The above description is only for the preferred embodiment of the present invention, but the scope of the present invention is not limited thereto, and any person skilled in the art should be considered to be within the technical scope of the present invention, and the technical solutions and the inventive concepts thereof according to the present invention should be equivalent or changed within the scope of the present invention.

Claims

1. The digestive endoscopy video frame effective information area extraction method based on deep learning is characterized by comprising the following steps: the method comprises the following steps:

s2, constructing an intelligent edge cutting model;

2. The deep learning based digestive endoscopy video frame effective information region extraction method according to claim 1, wherein: in step S1, digestive endoscopy video clips of different types, different light sources, and different types of digestive tracts are collected as a training set.

3. The deep learning based digestive endoscopy video frame effective information region extraction method according to claim 1 or 2, characterized in that: in step S1, the video segment is unframed into a picture, and the effective information area of each frame of image is artificially labeled.

4. The deep learning based digestive endoscopy video frame effective information region extraction method according to claim 3, wherein: in step S1, the picture size is compressed, and the aspect ratio is kept unchanged by filling the black border.

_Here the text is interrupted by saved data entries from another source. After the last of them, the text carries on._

/-- R105, R109, R111: an accepted SET SUPPLY CONFIG replaces the group, with a running transfer timer that has reached the new limit making
the state DARK, and every request that has waited for the new wait limit STARVED; the end of the spacing lets the blocks act and a
grant pass be made; a request that reaches the wait limit outside TRANSFER becomes STARVED and raises START_STARVED. -/
def Obligations.ArbiterTimersAct : Prop :=
  (∀ (tag gh gl sh sl th tl sp wh wl : Byte) (s : State), (s.port .panel).slot = .empty → s.store.state ≠ .saving →
    let v : SupplyCfg :=
      { grid := word gh gl, standby := word sh sl, transferLimit := word th tl, spacing := sp.toNat, waitLimit := word wh wl }
    v.grid ≤ 2000 → v.standby ≤ 2000 → 10 ≤ v.transferLimit → v.transferLimit ≤ 300 → v.spacing ≤ 60 → 30 ≤ v.waitLimit →
    v.waitLimit ≤ 600 → shedOfAll s.env.cfg ≤ min v.grid v.standby →
    (s.plant.arb.supply = .grid → nonLampLoad s.env s.plant + shedReservation s.env.cfg ≤ v.grid) →
    (s.plant.arb.supply = .standby → nonLampLoad s.env s.plant + shedReservation s.env.cfg ≤ v.standby) →
    ∃ t, exec (.setSupplyConfig .panel tag [gh, gl, sh, sl, th, tl, sp, wh, wl]) s = .next t ∧
      t.env = { s.env with cfg := { s.env.cfg with supply := v } } ∧
      t.links = (replied .panel 0x21 tag .done [] s).links ∧ t.store = s.store ∧ t.plant.units = s.plant.units ∧
      t.plant.arb.supply =
        (match s.plant.arb.supply, s.plant.arb.transfer with
         | .transfer, .since start => if 1000 * v.transferLimit ≤ s.env.clock - start then .dark else .transfer
         | now, _ => now) ∧
      ∀ r ∈ t.plant.arb.queue, 1000 * v.waitLimit ≤ r.wait.elapsed s.env.clock →
        (∀ i, r.unit = .pump i → (t.plant.pumps.get i).starved = true) ∧
        (∀ i, r.unit = .portal i → (t.plant.portals.get i).starved = true)) ∧
  ∀ s : State,
    (∀ start, s.plant.arb.spacing = .since start → 1000 * s.env.cfg.supply.spacing ≤ s.env.clock - start →
      exec .spacingExpiry s = .next (settle { s with plant := { s.plant with arb := { s.plant.arb with spacing := .stopped } } })) ∧
    (∀ i joined start, ⟨.pump i, joined, .since start⟩ ∈ s.plant.arb.queue →
      1000 * s.env.cfg.supply.waitLimit ≤ s.env.clock - start → s.plant.arb.supply ≠ .transfer →
      (s.plant.pumps.get i).starved = false →
      exec (.waitLimitReached (.pump i)) s = .next
        { s with
          plant := raiseCause s.env .startStarved (putPump s.env i { s.plant.pumps.get i with starved := true } s.plant) }) ∧
    (∀ i joined start, ⟨.portal i, joined, .since start⟩ ∈ s.plant.arb.queue →
      1000 * s.env.cfg.supply.waitLimit ≤ s.env.clock - start → s.plant.arb.supply ≠ .transfer →
      (s.plant.portals.get i).starved = false →
      exec (.waitLimitReached (.portal i)) s = .next
        { s with
          plant :=
            raiseCause s.env .startStarved (putPortal s.env i { s.plant.portals.get i with starved := true } s.plant) })

/-- R107 to R109, R86: the queue is considered MOTION requests first, in joining order, then PUMP requests by their sump's stage, highest
first, in joining order among equals; the two tests of fit; a head that does not fit holds back all the rest; and what a pump's grant
does: STARTING, or RUNNING at once with its feedback present, or FAULTED with a thermal trip present, its start list longer by this grant,
the spacing timer running. And a MOTION grant (R112, R119): the portal takes the permit and drives its motor, its travel timer counting
on; but a portal in SEALING whose lowered limit is inactive enters BARRING afresh (R126), and one whose edge is active is obstructed
(R127; with both at once the guard comes first, the model's choice, log 50); one in LIFTING whose gate is not open enters UNSEALING with
its permit (R130); and a hand closing without the lowered limit ends with GUARD (R41), while with it the gate is driven even though the
safety edge is active (log 25). The trim and the grant are one event: after a grant the committed load is within the budget (R108). -/
def Obligations.GrantsTakeTheHeadOfTheLine : Prop :=
  (∀ (e : Env) (q : List Request),
    let l := grantOrderNow e q
    l.Perm q ∧ l.filter Request.motion = q.filter Request.motion ∧
    (∀ st, l.filter (fun r => !r.motion && min 4 (r.stage e) == st) = q.filter (fun r => !r.motion && min 4 (r.stage e) == st)) ∧
    l.Pairwise (fun a b => a.motion = true ∨ (b.motion = false ∧ min 4 (b.stage e) ≤ min 4 (a.stage e)))) ∧
  (∀ (e : Env) (p : Plant) (r : Request),
    let room := nonLampLoad e p + shedReservation e.cfg
    (∀ i, r.unit = .portal i → (fits e p r = true ↔ room + (e.cfg.portals.get i).motorKw ≤ budget e p)) ∧
    (∀ i, r.unit = .pump i →
      (fits e p r = true ↔ room + (e.cfg.pumps.get i).load + (e.cfg.pumps.get i).surge ≤ budget e p ∧ p.arb.spacing = .stopped ∧
        ∀ n, limitInForce e p = some n → liveCount p < n))) ∧
  (∀ (e : Env) (p : Plant) (n : Nat),
    (∀ r, (grantOrderNow e p.arb.queue).head? = some r → fits e p r = false) → grantPass e n p = p) ∧
  (∀ (e : Env) (p : Plant) (n : Nat) (r : Request), (grantOrderNow e p.arb.queue).head? = some r → fits e p r = true →
    grantPass e (n + 1) p = grantPass e n (ownersAct e (grantRequest e r p))) ∧
  (∀ (e : Env) (i : PumpId) (p : Plant),
    let p' := grantPump e i p
    let q := p.pumps.get i
    let q' := p'.pumps.get i
    p'.queued (.pump i) = false ∧ q'.starved = false ∧ q'.dry = false ∧
    q'.starts = (if 12 ≤ q.starts.length then q.starts.drop 1 else q.starts) ++ [e.clock] ∧
    q'.run = (if e.pins.thermal.get i then .faulted else if e.pins.feedback.get i then .running else .starting) ∧
    (e.pins.thermal.get i = false →
      q'.surge = .since e.clock ∧
      q'.minRun = (if (e.cfg.pumps.get i).minRun = 0 then .stopped else .since e.clock) ∧
      q'.confirm = (if e.pins.feedback.get i then .stopped else .since e.clock)) ∧
    (e.pins.thermal.get i = true → q'.fault = some .thermal ∧ Cause.pumpFault.isIn p'.attn.present = true) ∧
    p'.arb.spacing = (if e.cfg.supply.spacing = 0 then .stopped else .since e.clock) ∧
    p'.arb.grantOrder.getLast? = some (.pump i)) ∧
  (∀ (e : Env) (i : PortalId) (p : Plant),
    let q := p.portals.get i
    let pins := e.portalPins i
    let p' := grantPortal e i p
    let q' := p'.portals.get i
    let counting := match q.travel with | .held ms => .since (e.clock - ms) | t => t
    let driven := fun m : Motor =>
      q' = { q with permit := true, starved := false, travel := counting } ∧ q'.motor = some m ∧ p'.queued (.portal i) = false
    p'.arb.grantOrder.getLast? = some (.portal i) ∧
    (q.seq = .barring → driven .barrierDown) ∧ (q.seq = .unsealing → driven .gateOpen) ∧
    (q.seq = .sealing → pins.barrierLowered = true → pins.edge = false → driven .gateClose) ∧
    (q.seq = .sealing → pins.barrierLowered = false →
      q'.seq = .barring ∧ q'.signal = .red ∧ q'.permit = false ∧ q'.retries = q.retries ∧ q'.travel = .held 0 ∧
      p'.queued (.portal i) = true) ∧
    (q.seq = .sealing → pins.barrierLowered = true → pins.edge = true →
      q'.permit = false ∧ p'.queued (.portal i) = false ∧
      (q.retries < (e.cfg.portals.get i).retryCount →
        q'.seq = .sealing ∧ q'.retries = q.retries + 1 ∧ q'.retry = .since e.clock) ∧
      ((e.cfg.portals.get i).retryCount ≤ q.retries →
        q'.seq = .jammed ∧ q'.jam = some .edge ∧ q'.resume = some .sealing ∧ Cause.gateJammed.isIn p'.attn.present = true)) ∧
    (q.seq = .lifting → pins.gateOpen = true → driven .barrierUp) ∧
    (q.seq = .lifting → pins.gateOpen = false →
      q'.seq = .unsealing ∧ q'.signal = .red ∧ q'.permit = true ∧ q'.motor = some .gateOpen ∧ q'.travel = .since e.clock ∧
      p'.queued (.portal i) = false) ∧
    (q.seq = .hand →
      (q.motion = .gateOpening → driven .gateOpen) ∧ (q.motion = .barrierRising → driven .barrierUp) ∧
      (q.motion = .barrierLowering → driven .barrierDown) ∧
      (q.motion = .gateClosing → pins.barrierLowered = true → driven .gateClose) ∧
      (q.motion = .gateClosing → pins.barrierLowered = false →
        q'.motion = .none ∧ q'.result = some .guarding ∧ q'.permit = false ∧ p'.queued (.portal i) = false))) ∧
  ∀ (e : Env) (p : Plant) (r : Request), (∀ z, (e.cfg.zones.get z).shed ≤ 100) → p.arb.supply.powered = true →
    fits e p r = true →
    let p' := grantRequest e r p
    nonLampLoad e p' + lampLoad e p' ≤ budget e p'

/-! ### The Lighting Controller (chapter 7) and the lamp allocation (R113, R114) -/

/-- R102, R113, R114: in GRID and STANDBY, with the non-lamp load beside the shed reservation within the budget, the allowances and the
outputs of an allocation keep the committed load within the budget; an allowance is never above the compensated target nor below
the smaller of it and the shed percentage; a zone IN_SERVICE and unlocked is never below its protected level; a zone IN_HAND follows
the smaller of its hand level and its allowance. In TRANSFER and DARK every allowance is 0. The walk (R113): Z1, Z5, Z2, Z4, Z3, passing
over zones out of service; each takes of the extra what it needs above its shed load, as far as the extra goes, and its allowance is the
largest percentage up to its compensated target whose load fits its shed load and that. And the output (R114, R153): a zone locked or out
of service is at 0; under modifier 1 an AUTOMATIC zone takes its allowance at once; any other zone in service drops to its allowance at
once, but for one whose allowance is its whole compensated target, which keeps its output and ramps down while the load leaves room for
every such zone (the model's reading of R114, R148, R152 and R153 together, log 44); in GRID and STANDBY it rises to its protected level at
once; and the ramp runs toward the smaller of compensated target and allowance. -/
def Obligations.AllocationKeepsTheBudget : Prop :=
  ∀ (e : Env) (p : Plant), (∀ z, (e.cfg.zones.get z).shed ≤ 100) →
    let p' := lampPass e p
    nonLampLoad e p' = nonLampLoad e p ∧
    (p.arb.supply.powered = true → nonLampLoad e p + shedReservation e.cfg ≤ budget e p →
      nonLampLoad e p' + lampLoad e p' ≤ budget e p' ∧
      nonLampLoad e p' + (budgetZones.map (fun z => zoneLoad e z (p'.zones.get z).allowance)).sum ≤ budget e p' ∧
      ∀ z ∈ budgetZones,
        let q := p'.zones.get z
        q.allowance ≤ q.comp ∧
        (e.cfg.zoneService.get z ≠ .outOfService → min (e.cfg.zones.get z).shed q.comp ≤ q.allowance) ∧
        (e.cfg.zoneService.get z = .inService → p.locked (.zone z) = false → min (e.cfg.zones.get z).shed q.comp ≤ q.output) ∧
        (e.cfg.zoneService.get z = .inHand → p.locked (.zone z) = false → q.output = min q.hand q.allowance)) ∧
    (p.arb.supply.powered = false → ∀ z ∈ budgetZones, (p'.zones.get z).allowance = 0) ∧
    (p.arb.supply.powered = true →
      let ceil := fun a : Nat => (a + 99) / 100
      let kw := fun z => (e.cfg.zones.get z).installed
      let shed := fun z => ceil (kw z * (e.cfg.zones.get z).shed)
      let need := fun z => ceil (kw z * (p'.zones.get z).comp) - shed z
      let extra := budget e p - nonLampLoad e p - shedReservation e.cfg
      ∀ before z after, [ZoneId.z1, .z5, .z2, .z4, .z3] = before ++ z :: after →
        let q := p'.zones.get z
        let left := extra - ((before.filter (fun y => e.cfg.zoneService.get y != .outOfService)).map need).sum
        let most := shed z + min (need z) left
        (e.cfg.zoneService.get z = .outOfService → q.allowance = 0) ∧
        (e.cfg.zoneService.get z ≠ .outOfService →
          q.allowance ≤ q.comp ∧ ceil (kw z * q.allowance) ≤ most ∧
            ∀ n, q.allowance < n → n ≤ q.comp → most < ceil (kw z * n))) ∧
    (let active := fun z => e.cfg.zoneService.get z == .inService && !p.locked (.zone z)
     let moving := [p.portals.pe, p.portals.pw].any (fun q => q.seq == .warning || q.seq == .barring || q.seq == .clearing)
     let follows := fun z => moving && p.source (.zone z) == .automatic
     let whole := fun z => (p'.zones.get z).allowance == (p'.zones.get z).comp
     let kept := fun z =>
       if active z && whole z && !follows z then max (p.zones.get z).output (p'.zones.get z).allowance
       else (p'.zones.get z).allowance
     let room := nonLampLoad e p + (budgetZones.map (fun z => zoneLoad e z (kept z))).sum ≤ budget e p
     ∀ z ∈ budgetZones,
       let q := p'.zones.get z
       let before := (p.zones.get z).output
       let least := if p.arb.supply.powered then min (e.cfg.zones.get z).shed q.comp else 0
       (p.locked (.zone z) = true ∨ e.cfg.zoneService.get z = .outOfService → q.output = 0 ∧ q.ramp = .none) ∧
       (active z = true →
         (follows z = true → q.output = min 100 q.allowance) ∧
         (follows z = false → room → whole z = true → q.output = max before least) ∧
         (follows z = false → ¬ room ∨ whole z = false → q.output = max (min q.allowance before) least) ∧
         q.ramp =
           (if q.output < min q.comp q.allowance then .up else if min q.comp q.allowance < q.output then .down else .none)))

/-- R145 to R148, R151, R154: after every event that lets the blocks act, each zone's graded target, target and compensated target are
those that its settings, the luminance, the portals' states, the underpass stage and its demand source give; and Z6 is on exactly
while its target is 100 and it is unlocked and not out of service. -/
def Obligations.TargetsFollowTheirSources : Prop :=
  ∀ (s : State) (z : ZoneId),
    let t := settle s
    let c := s.env.cfg.zones.get z
    let q := t.plant.zones.get z
    let mean := (s.env.windows.get c.side).mean
    let ceil := fun a b : Nat => (a + (b - 1)) / b
    let graded := fun (x : ZoneCfg) (a : Nat) => max x.floor (min (ceil (100 * ceil (a * x.k) 1000) x.lmax) 100)
    let threshold := budgetZones.filter (fun y =>
      (s.env.cfg.zones.get y).role == .threshold && (s.env.cfg.zones.get y).side == c.side)
    let moving := fun i => (t.plant.portals.get i).seq = .warning ∨ (t.plant.portals.get i).seq = .barring ∨
      (t.plant.portals.get i).seq = .clearing
    q.graded =
      (match c.role, mean with
       | .threshold, none => 100
       | .threshold, some a => graded c a
       | .transition, none => 100
       | .transition, some a =>
         let most := if threshold.isEmpty then 100 else (threshold.map (fun y => graded (s.env.cfg.zones.get y) a)).foldl max 0
         max c.floor (min (ceil (most * c.f) 100) 100)
       | .interior, _ => c.floor
       | .egress, _ => 100) ∧
    (t.plant.source (.zone z) = .automatic →
      q.target =
        if z = .z6 then 100
        else if moving .pe ∨ moving .pw then 100
        else if (t.plant.portals.get .pe).seq = .sealed ∧ (t.plant.portals.get .pw).seq = .sealed then c.alertFloor
        else if 2 ≤ s.env.underpass then max q.graded c.alertFloor
        else q.graded) ∧
    (t.plant.source (.zone z) = .hand → q.target = q.hand) ∧
    (t.plant.source (.zone z) = .lock ∨ t.plant.source (.zone z) = .off → q.target = 0) ∧
    (∀ o a, t.plant.source (.zone z) = .order → governingOrder s.env t.plant (.zone z) = some o → o.arg = some a →
      q.target = if z = .z6 then (if a = 0 then 0 else 100) else a) ∧
    q.comp =
      (if z ≠ .z6 ∧ (t.plant.source (.zone z) = .automatic ∨ t.plant.source (.zone z) = .order) ∧ q.deficit ≤ 50 then
         min 100 (ceil (q.target * 100) (100 - q.deficit))
       else q.target) ∧
    (z = .z6 →
      q.output =
        if q.target = 100 ∧ t.plant.locked (.zone .z6) = false ∧ s.env.cfg.zoneService.get .z6 ≠ .outOfService then 100 else 0)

5. The deep learning based digestive endoscopy video frame effective information region extraction method according to claim 1, wherein: the intelligent cutting edge model constructed in the step S2 is a symmetric encoding-decoding structure, and the decoding structure and the encoding structure are respectively composed of convolution modules.

6. The deep learning based digestive endoscopy video frame effective information region extraction method according to claim 5, wherein: the coding structure is a down-sampling network used for receiving input and outputting a feature vector; the decoding structure is up-sampling and is used for acquiring the feature vector from the coding structure and outputting a result which is most similar to the expected output.

7. The deep learning based digestive endoscopy video frame effective information region extraction method according to claim 1, wherein: the intelligent trimming model is trained according to a loss function, wherein the loss function is as follows:

wherein N represents the number of samples, y_iReal label representing pixel, y_i0 represents the sameThe pixel is an invalid region, y_i1 indicates that the pixel is an effective information area;

8. The deep learning based digestive endoscopy video frame effective information region extraction method according to claim 1 or 7, wherein: in step S5, a mask map of the effective information area of the picture is obtained by calculating using the probability distribution map, and the formula is as follows:

9. The deep learning based digestive endoscopy video frame effective information region extraction method according to claim 1, wherein: in step S7, an image including only the effective information area is finally generated by taking the circumscribed rectangle of the effective image area having an irregular shape.